When Las Vegas police arrested Roddregus Hampton in August at Bellagio, a detective found hotel room keys from five Strip resorts in his pocket.
Authorities say Hampton, 30, and a 28-year-old accomplice, Gerald Waite, used a common technique to commit thefts at Las Vegas resorts this summer: They acquired hotel room keys and used them to gain access to restricted areas, such as hotel room floors or the areas around pools and spas.
“The hotel room keys are used to avoid detection from hotel security and law enforcement to make the appearance that the subjects who are possessing the hotel room keys belong in the area,” according to Hampton’s arrest report. “Once in these restricted areas, these subjects often commit crimes such as burglary, grand larceny, robbery and others.”
On Aug. 9, a security investigator at Bellagio contacted Las Vegas police and told them hotel employees were using video surveillance to watch two people in the hotel room tower. Employees suspected they were the same two people who had burglarized several hotel rooms over the summer, stealing laptop computers, money, credit cards and a $7,300 Hermes purse.

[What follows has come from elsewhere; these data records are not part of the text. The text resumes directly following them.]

/-! ## The matrix unit (07) -/

/-- 07 R163, R174, R175, R178 to R180, R187: a MAT instruction that meets a full queue waits; where its operands pass their
checks it enters the queue of the unit with what it read, and with nothing else, or the buffer of a task, and its status
register is empty until it retires. The first check that fails traps, with the number of the pointer register or the e
register. A run with random rounding takes the next SRSEQ. -/
def Obligations.MatrixIssue : Prop :=
  ∀ (s : State) (n : BitVec 1) (d g : BitVec 5) (a b : BitVec 3),
    let m := s.me.mat
    let P := s.rp a
    let e0 := (s.re 0).toNat
    let bits (lo n : Nat) : Nat := e0 / 2 ^ lo % 2 ^ n
    let cmd (i : Instr) (op : MatOp) : MatCmd :=
      { op := op, word := wordOf i, core := s.core, ctx := s.ctx, att := s.cur.att, handle := s.handleOf s.core, after := s.seq }
    let at_ (c : MatCmd) : MatCmd := { c with pa := P, pregA := a.toNat }
    let status (c : MatCmd) : MatCmd := { c with target := if d = 0 then none else some { core := s.core, ctx := s.ctx, reg := d.toNat } }
    let rows (least : Nat) : Prop := bits 14 2 ≠ 0 ∨ bits 7 1 ≠ 0 ∨ bits 0 7 < least ∨ 64 < bits 0 7 ∨ 64 < bits 8 6 + bits 0 7
    let enters (i : Instr) (save : Prop) (srcs : List Nat) (e : BitVec 5) (ptrs : List (BitVec 3)) (checks : List (Prop × W32))
        (c : MatCmd) (u : State) : Prop :=
      let full := m.fmt ≠ none ∨ (8 ≤ m.queue.length ∧ ¬((m.halt = true ∨ m.preHalt = true) ∧ save))
      let badPtr (p : BitVec 3) : Prop := ptrCheck (s.recOf s.core) (s.rp p) ≠ none
      (s.inTask = false → full → WaitsIn i s srcs [gid e] s)
        ∧ (s.inTask = true ∨ ¬full →
          (∀ pre p post c, ptrs = pre ++ p :: post → (∀ q ∈ pre, ¬badPtr q) → ptrCheck (s.recOf s.core) (s.rp p) = some c →
              Traps i s srcs [gid e] c (BitVec.ofNat 32 p.toNat))
            ∧ (∀ pre x post, (∀ p ∈ ptrs, ¬badPtr p) → checks = pre ++ x :: post → (∀ q ∈ pre, ¬q.1) → x.1 →
              Traps i s srcs [gid e] .range x.2)
            ∧ ((∀ p ∈ ptrs, ¬badPtr p) → (∀ q ∈ checks, ¬q.1) →
              (s.inTask = false → Completes i s srcs [gid e]
                  (Reaches ((u.setMat s.core { m with queue := m.queue ++ [c] }).emptyRegs [gid e])))
                ∧ (s.inTask = true → s.bufferRoom 0 → Completes i s srcs [gid e] (Reaches ((u.holding (.mat c)).emptyRegs [gid e])))
                ∧ (s.inTask = true → ¬s.bufferRoom 0 → Traps i s srcs [gid e] .taskbuf s.bufferFill)))
    (∀ mode, let i : Instr := .mwld mode n d a b
      enters i False [pid a, pid b, eid 0] d [a, b] [(e0 / 2 ^ 6 ≠ 0 ∨ (mode ≠ .t5 ∧ bits 0 4 ≠ 0), s.re 0)]
        (status { at_ (cmd i (.mwld mode n.toNat)) with pb := s.rp b, e0 := s.re 0 }) s)
      ∧ (∀ round ovw cons gth,
        let i : Instr := .mrun round ovw cons gth n d a b
        let c := status { at_ (cmd i (.mrun round ovw cons gth n.toNat b.toNat)) with
          wa := s.rw a, e0 := s.re 0, e1 := if s.me.netfmt = 0 then 0 else s.re 1, e2 := if gth = true then s.re 2 else 0
          seq := if round = .sr then s.cur.srseq else 0, keyLo := if round = .sr then s.cur.srkeyLo else 0
          keyHi := if round = .sr then s.cur.srkeyHi else 0
          gather := if gth = true then s.groupLine (gatherGroup s) else 0 }
        enters i False (mrunSrcs s gth a) d [a]
          [(1 < ptrKind P, BitVec.ofNat 32 a.toNat),
            (e0 / 2 ^ 20 ≠ 0 ∨ rows 2 ∨ bits 0 1 ≠ 0 ∨ (gth = true ∧ bits 16 2 ≠ 0) ∨ (gth = false ∧ bits 16 4 ≠ 0), s.re 0),
            (s.me.netfmt ≠ 0 ∧ (if ptrKind P = 0 then 2 ^ 17 else 2 ^ 21) ≤ (s.re 1).toNat, s.re 1),
            (gth = true ∧ 2 ^ 16 ≤ (s.re 2).toNat, s.re 2)]
          c (if round = .sr then s.setCur { s.cur with srseq := s.cur.srseq + 1 } else s))
      ∧ (let i : Instr := .macz b g
        enters i False [gid g] 0 [] [] { cmd i (.macz b.toNat) with anchor := s.rg g } s)
      ∧ (∀ type, let i : Instr := .mdrain type d a b
        enters i False ([pid a, wid a, eid 0] ++ if type = .i8b4 then [eid 1] else []) d [a] [(e0 / 2 ^ 26 ≠ 0 ∨ rows 1, s.re 0)]
          (status { at_ (cmd i (.mdrain type b.toNat)) with wa := s.rw a, e0 := s.re 0, e1 := if type = .i8b4 then s.re 1 else 0 }) s)
      ∧ (∀ rdn, let i : Instr := .macc rdn b a;
        enters i False [] 0 [] [] (cmd i (.macc rdn b.toNat a.toNat)) s)
      ∧ (let i : Instr := .mstat d n
        enters i False [] d [] [] (status (cmd i (.mstat n.toNat))) s)
      ∧ (∀ what, s.ctx = 0 →
        (let i : Instr := .msave what d a b;
          enters i True [pid a] d [a] [] (status (at_ (cmd i (.msave what b.toNat)))) s)
        ∧ (let i : Instr := .mrest what d a b;
          enters i True [pid a] d [a] [] (status (at_ (cmd i (.mrest what b.toNat)))) s))

/-- 07 R189 to R191: `mfmt` waits until the unit has changed the format; `mcap` writes the capability table; `mcmd` sends a
command, read from e3 with the operands it names, to another core's unit, after the checks of its target, of the word in e3
and of the carried command. That a carried `mrun` takes e1 as the sender's format has it is the model's choice (log entry
70). -/
def Obligations.MatrixControl : Prop :=
  ∀ (s : State) (d g : BitVec 5) (a n : BitVec 3),
    let m := s.me.mat
    let P := s.rp a
    (s.ctx = 0 → (s.rg g).toNat ≤ 2 →
        (m.fmt = none → WaitsIn (.mfmt g) s [gid g] [] (s.setMat s.core { m with fmt := some ((s.rg g).truncate 2, false) }))
          ∧ (∀ v, m.fmt = some (v, false) → WaitsIn (.mfmt g) s [gid g] [] s)
          ∧ (∀ v, m.fmt = some (v, true) →
            Completes (.mfmt g) s [gid g] [] (Reaches (s.setMat s.core { m with fmt := none }))))
      ∧ (s.ctx = 0 → 2 < (s.rg g).toNat → Traps (.mfmt g) s [gid g] [] .range (s.rg g))
      ∧ (s.ctx = 0 → Completes (.mcap n g) s [gid g] []
        (Reaches (s.setMat s.core { m with caps := mset 0 m.caps n.toNat ((s.rg g).truncate 16) })))
      ∧ (s.cur.regState (eid 3) = .full →
        let form := carriedForm s (s.re 3)
        let srcs := [pid a, gid g, eid 3] ++ ((form.map MatForm.srcs).getD [])
        let traps (c : Cause) (v : W32) : Prop := Traps (.mcmd d a g) s srcs [gid d] c v
        let core := ptrKind P = 1 ∧ ptrUnit P < 8
        (∀ c, ptrCheck (s.recOf s.core) P = some c → traps c (BitVec.ofNat 32 a.toNat))
          ∧ (ptrCheck (s.recOf s.core) P = none → ¬core → traps .range (BitVec.ofNat 32 a.toNat))
          ∧ (ptrCheck (s.recOf s.core) P = none → core →
            ((∀ i, decode (s.re 3).toNat = .ok i → (∀ mode n d a b, i ≠ .mwld mode n d a b)
                ∧ (∀ r o c h n d a b, i ≠ .mrun r o c h n d a b) ∧ (∀ b a, i ≠ .macz b a) ∧ (∀ t d a b, i ≠ .mdrain t d a b)
                ∧ (∀ r b a, i ≠ .macc r b a) ∧ ∀ d n, i ≠ .mstat d n) → traps .ill (s.re 3))
              ∧ (∀ f c v, form = some f → f.capture s (s.re 3) d = .error (.trap s c v) → traps c v)
              ∧ ∀ f c u, form = some f → f.capture s (s.re 3) d = .ok (c, u) →
                let tgt := ptrBasin P * 8 + ptrUnit P
                let cap : BitVec 16 := (s.rg g).truncate 16
                (s.inTask = false → Completes (.mcmd d a g) s srcs [gid d]
                    (Reaches (({ u with net := u.net ++ [.mcmd (s.handleOf s.core) tgt cap c] } : State).emptyRegs [gid d])))
                  ∧ (s.inTask = true → s.bufferRoom 0 → Completes (.mcmd d a g) s srcs [gid d]
                    (Reaches ((u.holding (.mcmd tgt cap c)).emptyRegs [gid d])))
                  ∧ (s.inTask = true → ¬s.bufferRoom 0 → traps .taskbuf s.bufferFill)))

Bellagio employees had watched the pair use a key on Aug. 9 to enter the hotel’s elevators in the lobby and then travel to the 20th floor. The pair proceeded to exit the elevators on each floor from the 20th to the 12th.
Around 8:30 p.m., Hampton and Waite exited an elevator and walked into the lobby, where police arrested them.

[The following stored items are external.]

/-! ## Single steps: scalar instructions (expected values from the examples of 04, or by hand from its rules) -/

theorem test_add_wraps : gives (.add 9 3 4) (at0 (regs [(3, 0xFFFFFFFF), (4, 2)])) 9 1 = true := by decide
theorem test_sub_borrows : gives (.sub 9 3 4) (at0 (regs [(3, 1), (4, 2)])) 9 0xFFFFFFFF = true := by decide
theorem test_sra_amount : gives (.sra 9 3 4) (at0 (regs [(3, 0x80000000), (4, 0x24)])) 9 0xF8000000 = true := by decide
theorem test_rol_by_zero : gives (.rol 9 3 4) (at0 (regs [(3, 0x80000001), (4, 32)])) 9 0x80000001 = true := by decide
theorem test_slt_signed : gives (.slt 9 3 4) (at0 (regs [(3, 0x80000000), (4, 1)])) 9 1 = true := by decide
theorem test_write_g0_discarded : gives (.add 0 3 3) (at0 (regs [(3, 1)])) 0 0 = true := by decide
theorem test_clz : gives (.clz 9 3) (at0 (regs [(3, 0x00010000)])) 9 15 = true ∧ gives (.ctz 9 0) (at0 id) 9 32 = true := by decide
theorem test_mulh : gives (.mulh 9 3 4) (at0 (regs [(3, 0xFFFFFFFF), (4, 2)])) 9 0xFFFFFFFF = true
    ∧ gives (.mulhu 9 3 4) (at0 (regs [(3, 0xFFFFFFFF), (4, 2)])) 9 1 = true := by decide
/-- The examples of R94. -/
theorem test_div : gives (.div 9 3 4) (at0 (regs [(3, 0xFFFFFFF9), (4, 2)])) 9 0xFFFFFFFD = true
    ∧ gives (.rem 9 3 4) (at0 (regs [(3, 0xFFFFFFF9), (4, 2)])) 9 0xFFFFFFFF = true
    ∧ gives (.div 9 3 4) (at0 (regs [(3, 7)])) 9 0xFFFFFFFF = true ∧ gives (.rem 9 3 4) (at0 (regs [(3, 7)])) 9 7 = true
    ∧ gives (.div 9 3 4) (at0 (regs [(3, 0x80000000), (4, 0xFFFFFFFF)])) 9 0x80000000 = true
    ∧ gives (.rem 9 3 4) (at0 (regs [(3, 0x80000000), (4, 0xFFFFFFFF)])) 9 0 = true := by decide
theorem test_mul_empties_destination : after (exec (.mul 9 3 4) (at0 id)) (fun t => t.cur.regState 9 == .empty) = true := by decide
theorem test_sltiu_extends : gives (.sltiu 9 3 0xFFF) (at0 (regs [(3, 0xFFFFFFFE)])) 9 1 = true := by decide
theorem test_aui : gives (.aui 9 0x80000) (at0 id) 9 0x80000100 = true := by decide
/-- The fragment of R98: g4, g5, g6 and w1 give p1, and `pwalk` gives p2. -/
theorem test_walk_fragment : gives (.addi 4 0 536) (at0 id) 4 0x218 = true ∧ gives (.lui 5 4) (at0 id) 5 0x4000 = true
    ∧ gives (.pnear 1 4 5 false) (at0 (regs [(4, 0x218), (5, 0x4000)])) 65 0x4000000086004000 = true
    ∧ gives (.pwalk 2 1) (at0 (regs [(65, 0x4000000086004000), (97, 0x02C00400)])) 66 0x4000000086004400 = true := by decide
/-- The table of R38: the access that crosses the span moves to the next core, and to the next basin after slot 7. -/
theorem test_walk_crosses : gives (.pwalk 2 1) (at0 (regs [(65, 0x4000000086004C00), (97, 0x02C00400)])) 66 0x4000000086204000 = true
    ∧ gives (.pwalk 2 1) (at0 (regs [(65, 0x4000000086E04C00), (97, 0x02C00400)])) 66 0x4000000088004000 = true := by decide
theorem test_padd_wraps : gives (.padd 2 1 3) (at0 (regs [(65, 0x1FFFF), (3, 2)])) 66 1 = true := by decide
theorem test_ins : gives (.ins 9 3 4) (at0 (regs [(9, 0xFFFFFFFF), (3, 0), (4, 0x0804)])) 9 0xFFFFF00F = true := by decide
/-- The first three passes of the handler of R112's chapter: field, DATA, FILL and OFF. -/
theorem test_bit_buffer :
    let s := (at0 (regs [(1, 0x400), (2, 3)])).putBytes 0x400 [0xD1, 0x2C]
    after (exec (.bbset 1) s) (fun t => after (exec (.bgetu 3 2) t) fun t =>
      t.cur.rg 3 == 1 && t.cur.bbData == 0x1A && t.cur.bbFill == 5 && t.cur.bbOff == 0x401 && after (exec (.bgetu 3 2) t) fun t =>
        after (exec (.bgetu 3 2) t) fun t => t.cur.rg 3 == 3 && t.cur.bbData == 0x16 && t.cur.bbFill == 7 && t.cur.bbOff == 0x402) = true := by decide
/-- The descriptor of 03 R90 and the header of R102. -/
theorem test_headers : gives (.hlay 9 3 4) ((at0 (regs [(3, 0x400), (4, 1)])).putBytes 0x400 [4, 0x0C, 0x10]) 9 0x0C04 = true
    ∧ gives (.hunpk 9 4 3) (at0 (regs [(4, 0xABCD1235), (3, 0x0C04)])) 9 0x123 = true := by decide
theorem test_branch_taken : after (exec (.bne 3 0 0xFFC) (at0 (regs [(3, 1)]))) (fun t => t.cur.pc == 0xF8) = true
    ∧ after (exec (.hBz 3 31) (at0 id)) (fun t => t.cur.pc == 0x140) = true := by decide
theorem test_branch_out_of_range : after (exec (.beq 0 0 0x800) (at0 fun x => { x with trapVec := 0x20 })) (fun t =>
    t.cur.code == 0x03 && t.cur.trapVal == 0xFFFFF100 && t.cur.pc == 0x40 && t.cur.inh) = true := by decide
/-- The table of R107: after 8 calls the ninth spills, and LINK_LIMIT stops the thirteenth. -/
theorem test_link_spill : let full (top : BitVec 15) : State := at0 fun x => { x with
      links := [1, 2, 3, 4, 5, 6, 7, 8], spillBase := 0x7C00, spillTop := top, linkLimit := 0x7C04 }
    after (exec (.call 8) (full 0x7C00)) (fun t => t.cur.spillTop == 0x7C01 && t.memNat 0x1F000 4 == 1 && t.cur.links.getLast? == some 0x104) = true
      ∧ after (exec (.call 8) (full 0x7C04)) (fun t => t.cur.code == 0x09 && t.cur.trapVal == 0x1F010) = true := by decide
theorem test_ret_underflow : after (exec .ret (at0 fun x => { x with spillBase := 0x7C00, spillTop := 0x7C00 })) (fun t =>
    t.cur.code == 0x0A && t.cur.trapVal == 0x1F000) = true := by decide
theorem test_repeat_goes_back : after (exec .hNop (at0 fun x => { x with rc := 2, ls := 0x40, le := 0x80 })) (fun t =>
    t.cur.pc == 0x80 && t.cur.rc == 1) = true := by decide
theorem test_loop_sets : after (exec (.loopi 5 4) (at0 id)) (fun t => t.cur.rc == 5 && t.cur.ls == 0x82 && t.cur.le == 0x84) = true := by decide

Detective Jeffrey Kinsler found room keys from Bellagio, The Venetian, Wynn Las Vegas, Planet Hollywood and The Mirage in one of Hampton’s pockets.
Security officers at all five resorts told police that neither Hampton nor Waite were guests of their hotels.

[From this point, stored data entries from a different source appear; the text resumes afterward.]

/-- Running checks does not look at the port. -/
theorem State.answer_withPort {s done done' : State} {cs : List Check} {port : List PortEvent}
    (h : done' = done.withPort port) : (s.withPort port).answer cs done' = (s.answer cs done).withPort port := by
  subst h
  unfold State.answer
  cases firstFailing cs <;> rfl

/-- No instruction reads the port or writes it. -/
theorem exec_withPort {i : Instr} {s t : State} (h : exec i s = .next t) (port : List PortEvent) :
    exec i (s.withPort port) = .next (t.withPort port) := by
  have hcodec := exec_codec (i := i)
  cases i with
  | crc16Init k r | crc16Feed k r | crc16Read k r | crc32Init k r | crc32Feed k r | crc32Read k r =>
    cases h
    exact congrArg Host.Outcome.next (State.answer_withPort rfl)
  | _ =>
    obtain ⟨f, hf⟩ := hcodec (by simp [Instr.op])
    cases h.symm.trans (hf s)
    exact hf (s.withPort port)

/-- A run begins with a step, for any machine. -/
theorem run_succ {M : Host.Core} {s t : M.State} (h : M.step s = .next t) (k : Nat) : M.run (k + 1) s = M.run k t := by
  rw [Host.Core.run, h]

theorem core_run_succ {s t : State} (h : step s = .next t) (k : Nat) : core.run (k + 1) s = core.run k t :=
  run_succ (M := core) h k

/-- The bytes of an instruction at the head of the port make the next step that instruction (R43, R47). -/
theorem step_offered (i : Instr) (rest : List PortEvent) (s : State) :
    step (s.withPort (byteEvents (encodeBytes i) ++ rest)) = exec i (s.withPort rest) := by
  obtain ⟨hdecode, _⟩ := decodeAndEncodeAgree
  exact step_decode_ok (s := s.withPort (byteEvents (encodeBytes i) ++ rest)) rfl (bytesOfWord_length _) (hdecode i)

/-- One step for each request offered performs the requests and takes them from the port (R238). -/
theorem run_offered {is : List Instr} {s t : State} (h : Performs is s t) (rest : List PortEvent) :
    core.run is.length (s.withPort (Asm.offered is ++ rest)) = .next (t.withPort rest) := by
  induction h with
  | nil s => rfl
  | @cons i is s t u hexec _ ih =>
    have hport : Asm.offered (i :: is) ++ rest = byteEvents (encodeBytes i) ++ (Asm.offered is ++ rest) :=
      (congrArg (· ++ rest) List.flatMap_cons).trans (List.append_assoc _ _ _)
    have hstep := (step_offered i (Asm.offered is ++ rest) s).trans (exec_withPort hexec _)
    rw [← hport] at hstep
    exact (core_run_succ hstep is.length).trans ih

/-- `init`, a feed for each chunk, `read`: `state c` is the block with the accumulator at `c`, which a feed moves on by its
bytes and which the read leads to `done c`. -/
theorem performs_buf {α : Type} {init read : Instr} {feed : List Byte → Instr} {run : α → List Byte → α}
    {state done : α → State} {s : State} {seed : α} (hrun : ∀ c as bs, run c (as ++ bs) = run (run c as) bs)
    (hnil : ∀ c, run c [] = c) (hinit : exec init s = .next (state seed))
    (hfeed : ∀ c bs, bs.length ≤ 8 → exec (feed bs) (state c) = .next (state (run c bs)))
    (hread : ∀ c, exec read (state c) = .next (done c)) (buf : List Byte) :
    Performs (init :: (Asm.chunksOf8 buf).map feed ++ [read]) s (done (run seed buf)) := by
  have hfeeds (chunks : List (List Byte)) (hlen : ∀ bs ∈ chunks, bs.length ≤ 8) (c : α) :
      Performs (chunks.map feed) (state c) (state (run c chunks.flatten)) := by
    induction chunks generalizing c with
    | nil => rw [List.flatten_nil, hnil]; exact .nil _
    | cons bs chunks ih =>
      obtain ⟨hbs, hchunks⟩ := List.forall_mem_cons.mp hlen
      rw [List.flatten_cons, hrun]
      exact .cons (hfeed c bs hbs) (ih hchunks _)
  have hall := hfeeds (Asm.chunksOf8 buf) (Asm.length_le_of_mem_chunksOf8 buf) seed
  rw [Asm.chunksOf8_flatten] at hall
  exact .append (.cons hinit hall) (.cons (hread _) (.nil _))

/-- The bytes that a feed of at most eight bytes counts are those bytes (R80). -/
theorem countedBytes_counted (addr : Byte) {bs : List Byte} (h : bs.length ≤ 8) :
    (Asm.counted addr bs).b.toNat = bs.length ∧ countedBytes (Asm.counted addr bs) = bs := by
  have hcount : (Asm.counted addr bs).b.toNat = bs.length := by
    simp only [Asm.counted, BitVec.toNat_ofNat]
    omega
  exact ⟨hcount, by rw [countedBytes, hcount]; exact payloadBytes_paddedFrame_take bs h⟩

/-- Settles O56: INIT loads the seed, each feed runs its own bytes and the chunks in order are the buffer, READ answers. -/
theorem crc16BufComputesTheFunction : Obligations.Crc16BufComputesTheFunction := by
  intro seed buf s rest hport
  have hperforms : Performs (Asm.crc16Buf (seed.setWidth 32) buf) s
      ((s.initAcc16 (crc16 buf seed)).respond (okResponse (zext32 (crc16 buf seed)) 0)) := by
    refine performs_buf (state := fun c => (s.initAcc16 c).respond okDone)
      (done := fun c => (s.initAcc16 c).respond (okResponse (zext32 c) 0))
      crc16Run_append crc16Run_nil ?init (fun c bs hbs => ?feed) (fun c => ?read) buf
    case init =>
      have hseed : (seed.setWidth 32).setWidth 16 = seed := BitVec.setWidth_setWidth_of_le _ (by decide)
      have hlt : (seed.setWidth 32).toNat < 0x10000 := by
        rw [BitVec.toNat_setWidth_of_le (by decide)]
        exact seed.isLt
      rw [Asm.crc16Init, exec_crc16Init, if_pos ⟨rfl, rfl, rfl, hlt, rfl⟩, hseed]
    case feed =>
      obtain ⟨hcount, hbytes⟩ := countedBytes_counted 0 hbs
      rw [Asm.crc16Feed, exec_crc16Feed, if_pos ⟨rfl, rfl, rfl⟩, hcount, if_neg hbs.not_gt, State.respond_v16,
        State.initAcc16_v16, if_pos rfl, hbytes]
      rfl
    case read =>
      rw [Asm.crc16Read, exec_crc16Read, if_pos ⟨rfl, rfl, rfl, rfl, rfl⟩, State.respond_v16,
        State.initAcc16_v16, if_pos rfl]
      rfl
  have hs : s = s.withPort (Asm.offered (Asm.crc16Buf (seed.setWidth 32) buf) ++ rest) := by
    rw [State.withPort, ← hport]
  rw [hs]
  exact run_offered hperforms rest

/-- Settles O57: as for CRC16; the register holds the complement from INIT to READ. -/
theorem crc32BufComputesTheFunction : Obligations.Crc32BufComputesTheFunction := by
  intro seed buf s rest hport
  have hperforms : Performs (Asm.crc32Buf seed buf) s
      ((s.initAcc32 (~~~ crc32 buf seed)).respond (okResponse (crc32 buf seed) 0)) := by
    have hcrc : ~~~ crc32 buf seed = crc32Run (~~~ seed) buf := BitVec.not_not
    rw [hcrc]
    refine performs_buf (state := fun c => (s.initAcc32 c).respond okDone)
      (done := fun c => (s.initAcc32 c).respond (okResponse (~~~ c) 0))
      crc32Run_append crc32Run_nil ?init (fun c bs hbs => ?feed) (fun c => ?read) buf
    case init => rw [Asm.crc32Init, exec_crc32Init, if_pos ⟨rfl, rfl, rfl, rfl⟩]
    case feed =>
      obtain ⟨hcount, hbytes⟩ := countedBytes_counted 0 hbs
      rw [Asm.crc32Feed, exec_crc32Feed, if_pos ⟨rfl, rfl, rfl⟩, hcount, if_neg hbs.not_gt, State.respond_v32,
        State.initAcc32_v32, if_pos rfl, hbytes]
      rfl
    case read =>
      rw [Asm.crc32Read, exec_crc32Read, if_pos ⟨rfl, rfl, rfl, rfl, rfl⟩, State.respond_v32,
        State.initAcc32_v32, if_pos rfl]
      rfl
  have hs : s = s.withPort (Asm.offered (Asm.crc32Buf seed buf) ++ rest) := by
    rw [State.withPort, ← hport]
  rw [hs]
  exact run_offered hperforms rest

end Sys2Proof.Machine

/-! PROOFS. The statement about the response lengths a builder gets (42_dfu_commands.md R151). -/

namespace Sys2Proof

The detective also found an empty black bag in one of Hampton’s pockets. According to Hampton’s arrest report, those who intend to commit thefts often have empty bags in their possession.
Kinsler asked Hampton about the stolen purse, which was taken July 21 from the Bellagio hotel tower, and Hampton initially denied involvement in the theft.
“Hampton later acknowledged taking the purse but claimed he had just found it in the hallway with the receipt still inside,” Kinsler wrote in the report. “I asked Hampton what he did with the purse, and Hampton claimed he had given it to somebody to sell for him.”
Hampton told the detective he was given “an unknown amount of money” from the sale of the purse, according to the report. Hampton also said he gave Waite “an unknown percentage of the money” for his assistance.
According to the report, Hampton admitted he had come to Bellagio on Aug. 9 to steal items from hotel rooms. He told police he and Waite “had done this same thing at the Bellagio four different times.”
Hampton and Waite were arrested that night on various conspiracy and burglary charges.
Waite pleaded guilty in October to one count of burglary, a felony, and was sentenced last month to four years of probation.
While on probation, he must stay away from Bellagio. His sentence also includes a requirement that he pay $7,300 in restitution.
Court records indicate that Waite, who spent 18 months in Iraq, suffers from post-traumatic stress disorder.
Prosecutors chose to seek an indictment against Hampton rather than proceeding with a preliminary hearing in Justice Court.
On Wednesday, a grand jury indicted the defendant on three counts of conspiracy to commit burglary, five counts of burglary, five counts of unlawful use of a hotel key, and two counts of grand larceny. The crimes began June 30.
District Judge Linda Bell set bail at $120,000 and set an arraignment hearing for Jan. 16. Hampton remained in custody Friday at the Clark County Detention Center.